Action item = The line containing "### ambAppend -/" marks the end: output every line of the data up to it, and that line too, exactly as written.

Saved entries =
..........

-- ==== Sys2Proof/Laws/Frames.lean ====
section
/-! SUPPORT. What the operations that every command shares leave as it was. -/

set_option linter.all false

namespace Sys2Proof.Machine

/-! ### ambAppend -/

@[simp] theorem ambAppend_clk (s : State) (ty island : Nat) (body : List Nat) : (ambAppend s ty island body).clk = s.clk := by
  unfold ambAppend; (repeat' split) <;> rfl
@[simp] theorem ambAppend_mode (s : State) (ty island : Nat) (body : List Nat) : (ambAppend s ty island body).mode = s.mode := by
  unfold ambAppend; (repeat' split) <;> rfl
@[simp] theorem ambAppend_portA (s : State) (ty island : Nat) (body : List Nat) : (ambAppend s ty island body).portA = s.portA := by
  unfold ambAppend; (repeat' split) <;> rfl
@[simp] theorem ambAppend_portB (s : State) (ty island : Nat) (body : List Nat) : (ambAppend s ty island body).portB = s.portB := by
  unfold ambAppend; (repeat' split) <;> rfl
@[simp] theorem ambAppend_jobs (s : State) (ty island : Nat) (body : List Nat) : (ambAppend s ty island body).jobs = s.jobs := by
  unfold ambAppend; (repeat' split) <;> rfl
@[simp] theorem ambAppend_heldJobs (s : State) (ty island : Nat) (body : List Nat) : (ambAppend s ty island body).heldJobs = s.heldJobs := by
  unfold ambAppend; (repeat' split) <;> rfl
@[simp] theorem ambAppend_qps (s : State) (ty island : Nat) (body : List Nat) : (ambAppend s ty island body).qps = s.qps := by
  unfold ambAppend; (repeat' split) <;> rfl
@[simp] theorem ambAppend_sched (s : State) (ty island : Nat) (body : List Nat) : (ambAppend s ty island body).sched = s.sched := by
  unfold ambAppend; (repeat' split) <;> rfl
@[simp] theorem ambAppend_manifests (s : State) (ty island : Nat) (body : List Nat) : (ambAppend s ty island body).manifests = s.manifests := by
  unfold ambAppend; (repeat' split) <;> rfl
@[simp] theorem ambAppend_nextManifest (s : State) (ty island : Nat) (body : List Nat) : (ambAppend s ty island body).nextManifest = s.nextManifest := by
  unfold ambAppend; (repeat' split) <;> rfl
@[simp] theorem ambAppend_sealEngines (s : State) (ty island : Nat) (body : List Nat) : (ambAppend s ty island body).sealEngines = s.sealEngines := by
  unfold ambAppend; (repeat' split) <;> rfl
@[simp] theorem ambAppend_digests (s : State) (ty island : Nat) (body : List Nat) : (ambAppend s ty island body).digests = s.digests := by
  unfold ambAppend; (repeat' split) <;> rfl
@[simp] theorem ambAppend_meas (s : State) (ty island : Nat) (body : List Nat) : (ambAppend s ty island body).meas = s.meas := by
  unfold ambAppend; (repeat' split) <;> rfl
@[simp] theorem ambAppend_measLog (s : State) (ty island : Nat) (body : List Nat) : (ambAppend s ty island body).measLog = s.measLog := by
  unfold ambAppend; (repeat' split) <;> rfl
@[simp] theorem ambAppend_measNext (s : State) (ty island : Nat) (body : List Nat) : (ambAppend s ty island body).measNext = s.measNext := by
  unfold ambAppend; (repeat' split) <;> rfl
@[simp] theorem ambAppend_measOverflow (s : State) (ty island : Nat) (body : List Nat) : (ambAppend s ty island body).measOverflow = s.measOverflow := by
  unfold ambAppend; (repeat' split) <;> rfl
@[simp] theorem ambAppend_truncOffered (s : State) (ty island : Nat) (body : List Nat) : (ambAppend s ty island body).truncOffered = s.truncOffered := by
  unfold ambAppend; (repeat' split) <;> rfl
@[simp] theorem ambAppend_slots (s : State) (ty island : Nat) (body : List Nat) : (ambAppend s ty island body).slots = s.slots := by
  unfold ambAppend; (repeat' split) <;> rfl
@[simp] theorem ambAppend_pufSecret (s : State) (ty island : Nat) (body : List Nat) : (ambAppend s ty island body).pufSecret = s.pufSecret := by
  unfold ambAppend; (repeat' split) <;> rfl
@[simp] theorem ambAppend_keyed (s : State) (ty island : Nat) (body : List Nat) : (ambAppend s ty island body).keyed = s.keyed := by
  unfold ambAppend; (repeat' split) <;> rfl
@[simp] theorem ambAppend_cdk (s : State) (ty island : Nat) (body : List Nat) : (ambAppend s ty island body).cdk = s.cdk := by
  unfold ambAppend; (repeat' split) <;> rfl
@[simp] theorem ambAppend_zeroised (s : State) (ty island : Nat) (body : List Nat) : (ambAppend s ty island body).zeroised = s.zeroised := by
  unfold ambAppend; (repeat' split) <;> rfl
@[simp] theorem ambAppend_agate (s : State) (ty island : Nat) (body : List Nat) : (ambAppend s ty island body).agate = s.agate := by
  unfold ambAppend; (repeat' split) <;> rfl
@[simp] theorem ambAppend_arith (s : State) (ty island : Nat) (body : List Nat) : (ambAppend s ty island body).arith = s.arith := by
  unfold ambAppend; (repeat' split) <;> rfl
@[simp] theorem ambAppend_sources (s : State) (ty island : Nat) (body : List Nat) : (ambAppend s ty island body).sources = s.sources := by
  unfold ambAppend; (repeat' split) <;> rfl
@[simp] theorem ambAppend_entropy (s : State) (ty island : Nat) (body : List Nat) : (ambAppend s ty island body).entropy = s.entropy := by
  unfold ambAppend; (repeat' split) <;> rfl
@[simp] theorem ambAppend_filling (s : State) (ty island : Nat) (body : List Nat) : (ambAppend s ty island body).filling = s.filling := by
  unfold ambAppend; (repeat' split) <;> rfl
@[simp] theorem ambAppend_lfsr (s : State) (ty island : Nat) (body : List Nat) : (ambAppend s ty island body).lfsr = s.lfsr := by
  unfold ambAppend; (repeat' split) <;> rfl
@[simp] theorem ambAppend_drbgs (s : State) (ty island : Nat) (body : List Nat) : (ambAppend s ty island body).drbgs = s.drbgs := by
  unfold ambAppend; (repeat' split) <;> rfl
@[simp] theorem ambAppend_tenants (s : State) (ty island : Nat) (body : List Nat) : (ambAppend s ty island body).tenants = s.tenants := by
  unfold ambAppend; (repeat' split) <;> rfl
@[simp] theorem ambAppend_cfg (s : State) (ty island : Nat) (body : List Nat) : (ambAppend s ty island body).cfg = s.cfg := by
  unfold ambAppend; (repeat' split) <;> rfl
@[simp] theorem ambAppend_fuses (s : State) (ty island : Nat) (body : List Nat) : (ambAppend s ty island body).fuses = s.fuses := by
  unfold ambAppend; (repeat' split) <;> rfl
@[simp] theorem ambAppend_boot (s : State) (ty island : Nat) (body : List Nat) : (ambAppend s ty island body).boot = s.boot := by
  unfold ambAppend; (repeat' split) <;> rfl
@[simp] theorem ambAppend_lcs (s : State) (ty island : Nat) (body : List Nat) : (ambAppend s ty island body).lcs = s.lcs := by
  unfold ambAppend; (repeat' split) <;> rfl
@[simp] theorem ambAppend_tamper (s : State) (ty island : Nat) (body : List Nat) : (ambAppend s ty island body).tamper = s.tamper := by
  unfold ambAppend; (repeat' split) <;> rfl
@[simp] theorem ambAppend_pins (s : State) (ty island : Nat) (body : List Nat) : (ambAppend s ty island body).pins = s.pins := by
  unfold ambAppend; (repeat' split) <;> rfl
@[simp] theorem ambAppend_wards (s : State) (ty island : Nat) (body : List Nat) : (ambAppend s ty island body).wards = s.wards := by
  unfold ambAppend; (repeat' split) <;> rfl
@[simp] theorem ambAppend_tkn (s : State) (ty island : Nat) (body : List Nat) : (ambAppend s ty island body).tkn = s.tkn := by
  unfold ambAppend; (repeat' split) <;> rfl
@[simp] theorem ambAppend_internalDone (s : State) (ty island : Nat) (body : List Nat) : (ambAppend s ty island body).internalDone = s.internalDone := by
  unfold ambAppend; (repeat' split) <;> rfl
@[simp] theorem ambAppend_recorder (s : State) (ty island : Nat) (body : List Nat) : (ambAppend s ty island body).recorder = s.recorder := by
  unfold ambAppend; (repeat' split) <;> rfl
@[simp] theorem ambAppend_links (s : State) (ty island : Nat) (body : List Nat) : (ambAppend s ty island body).links = s.links := by
  unfold ambAppend; (repeat' split) <;> rfl
@[simp] theorem ambAppend_fabric (s : State) (ty island : Nat) (body : List Nat) : (ambAppend s ty island body).fabric = s.fabric := by
  unfold ambAppend; (repeat' split) <;> rfl
@[simp] theorem ambAppend_nor (s : State) (ty island : Nat) (body : List Nat) : (ambAppend s ty island body).nor = s.nor := by
  unfold ambAppend; (repeat' split) <;> rfl
@[simp] theorem ambAppend_mem (s : State) (ty island : Nat) (body : List Nat) : (ambAppend s ty island body).mem = s.mem := by
  unfold ambAppend; (repeat' split) <;> rfl
@[simp] theorem ambAppend_quartz (s : State) (ty island : Nat) (body : List Nat) : (ambAppend s ty island body).quartz = s.quartz := by
  unfold ambAppend; (repeat' split) <;> rfl
@[simp] theorem ambAppend_regs (s : State) (ty island : Nat) (body : List Nat) : (ambAppend s ty island body).regs = s.regs := by
  unfold ambAppend; (repeat' split) <;> rfl
@[simp] theorem ambAppend_out (s : State) (ty island : Nat) (body : List Nat) : (ambAppend s ty island body).out = s.out := by
  unfold ambAppend; (repeat' split) <;> rfl
@[simp] theorem ambAppend_freeIdx (s : State) (ty island : Nat) (body : List Nat) : (ambAppend s ty island body).freeIdx = s.freeIdx := by
  unfold ambAppend; (repeat' split) <;> rfl
@[simp] theorem ambAppend_pending (s : State) (ty island : Nat) (body : List Nat) : (ambAppend s ty island body).pending = s.pending := by
  unfold ambAppend; (repeat' split) <;> rfl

..........

Answer box =
-- ==== Sys2Proof/Laws/Frames.lean ====
section
/-! SUPPORT. What the operations that every command shares leave as it was. -/

set_option linter.all false

namespace Sys2Proof.Machine

/-! ### ambAppend -/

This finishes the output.